Greensboro News & Record

August 12, 1995

The Incentives Game (Ed.)

Copyright © 1995, Greensboro News & Record

For a disadvantaged state, North Carolina does all right.

''People are worried all over the state. If all the incentives go away, then prospective companies go away and no jobs come.'' This was the reaction of a spokesman for the North Carolina Department of Commerce to Thursday's court decision striking down financial incentives for industrial recruitment. It shows how far removed from reality true believers sometimes get.
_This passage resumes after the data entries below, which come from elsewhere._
-- ==== Sys2Proof/Tests/Slice0.lean ====
section
/-! SUPPORT. The model's own tests: ill-formed terms, words written from the encoding tables, values the spec lists
(spec/95_test_vectors.md), and for every obligation with hypotheses a state and operands that meet them all. -/

open Sys2Proof Sys2Proof.Machine

namespace Sys2Proof.Tests

/-! ### Small states -/

/-- The `n` bytes a hexadecimal string of `2 n` digits lists, first byte first (R11). -/
def hex (n v : Nat) : List Byte := (List.range n).map fun i => BitVec.ofNat 8 (v / 256 ^ (n - 1 - i))

/-- A block written as hexadecimal digits, byte 0 first. -/
def block (v : Nat) : Block := Vector.ofFn fun i => BitVec.ofNat 8 (v / 256 ^ (15 - i.val))

/-- `K128` of spec/95_test_vectors.md. -/
def k128 : List Byte := hex 16 0x2b7e151628aed2a6abf7158809cf4f3c

/-- `C0` of spec/95_test_vectors.md. -/
def c0 : Block := block 0xf0f1f2f3f4f5f6f7f8f9fafbfcfdfeff

/-- Reset, and the descriptors of the set-up of L2.5, with ADDR_W = 16; the window starts at 0x4000. -/
def bench : State := { State.reset with
  plat := { addrW := 16, regBase := 0x4000, nEngines := 3, coherent := true, devices := [] }
  desc := {
    keyAddr := 0x1000, keyLen := 16, ctrAddr := 0x1020, ctrLen := 16, srcAddr := 0x2000, srcLen := 16,
    dstAddr := 0x3000, dstCap := 16, nbytes := 16 } }

/-- The set-up of L2.5 with an ACTIVE context: `K128`, `C0`, big-endian. -/
def active : State := { bench with
  ctx := { ctr := c0, key := keyStoreOf k128, klen := 16, le := false, life := .active } }

/-- The same after RELEASE. -/
def disposed : State := { bench with ctx := Context.zeroed .disposed }

/-- A CONSTRUCT in progress: the key's last byte is memory's last. -/
def loading : State := { bench with
  cmd := { bench.cmd with opk := .constructPending, lka := 0xFFF0, lkl := 16, lca := 0x1020, lle := true } }

/-- A TRANSFORM in progress of `n` bytes, `off` of them done. -/
def blocking (n off : Nat) : State := { active with
  blkcnt := BitVec.ofNat 32 (off / 16)
  cmd := { bench.cmd with opk := .transformPending, lsrc := 0x2000, ldst := 0x3000, ln := n, off := off } }

/-- The same state with other coming events. -/
def withEvents (s : State) (l : List Event) : State := { s with events := l }

/-- STATUS and ERRINFO after the write of a word to CMD. -/
def report (s : State) (w : Word) : Option (Word × Word) :=
  match exec (decode w) s with
  | .next t => some (statusWord t, errInfoWord t.errInfo)
  | _ => none

/-- A test of the next state, false where there is none. -/
def next (o : Host.Outcome State Fault Refusal) (p : State → Bool) : Bool :=
  match o with
  | .next t => p t
  | _ => false

/-! ### WellFormed: one ill-formed term for each check -/

theorem test_construct_reserved_bits_illformed : (Instr.construct false true true 1).wellFormed = false := by
  decide

theorem test_transform_reserved_bits_illformed :
    (Instr.transform true true false false 0x800000).wellFormed = false := by decide

theorem test_release_reserved_bits_illformed : (Instr.release 1).wellFormed = false := by decide

theorem test_defined_opcode_is_not_reserved : (Instr.reservedOp 1 0).wellFormed = false := by decide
The lawsuit questioned whether giving tax dollars or special concessions to an industrial prospect qualifies a ''public purpose'' as required by the state constitution for the use of public funds. A trial judge in Winston-Salem has now ruled that it does not. Building streets and water and sewer systems is clearly putting tax dollars to public use. Improvements offered to some property owners, but not all, are in another category.

We'll have no definitive answer on where exactly the line should be drawn until after the state Supreme Court hears the Winston-Salem case on appeal. Meanwhile, the doomsayers ought to take a look around. They're right that some other states and localities go well beyond what North Carolina has been inclined to offer. But some of them have come to regret their enthusiasm. (Alabama may never recover from its good fortune in landing a Mercedes-Benz factory.) All the while, North Carolina has been booming.

Sure, we miss some hot prospects. In a competitive world you never win them all. Some companies are determined to squeeze you for every possible dollar in concessions. But the solid ones are not so short-sighted. They value good government, good schools, low labor costs, a clean environment and good transportation. So do our existing corporate citizens, the ones whose taxes may be converted into incentives to attract potential competitors.

One judge has reached a decision, but the incentives debate is far from over, and the hyperbole has only just begun.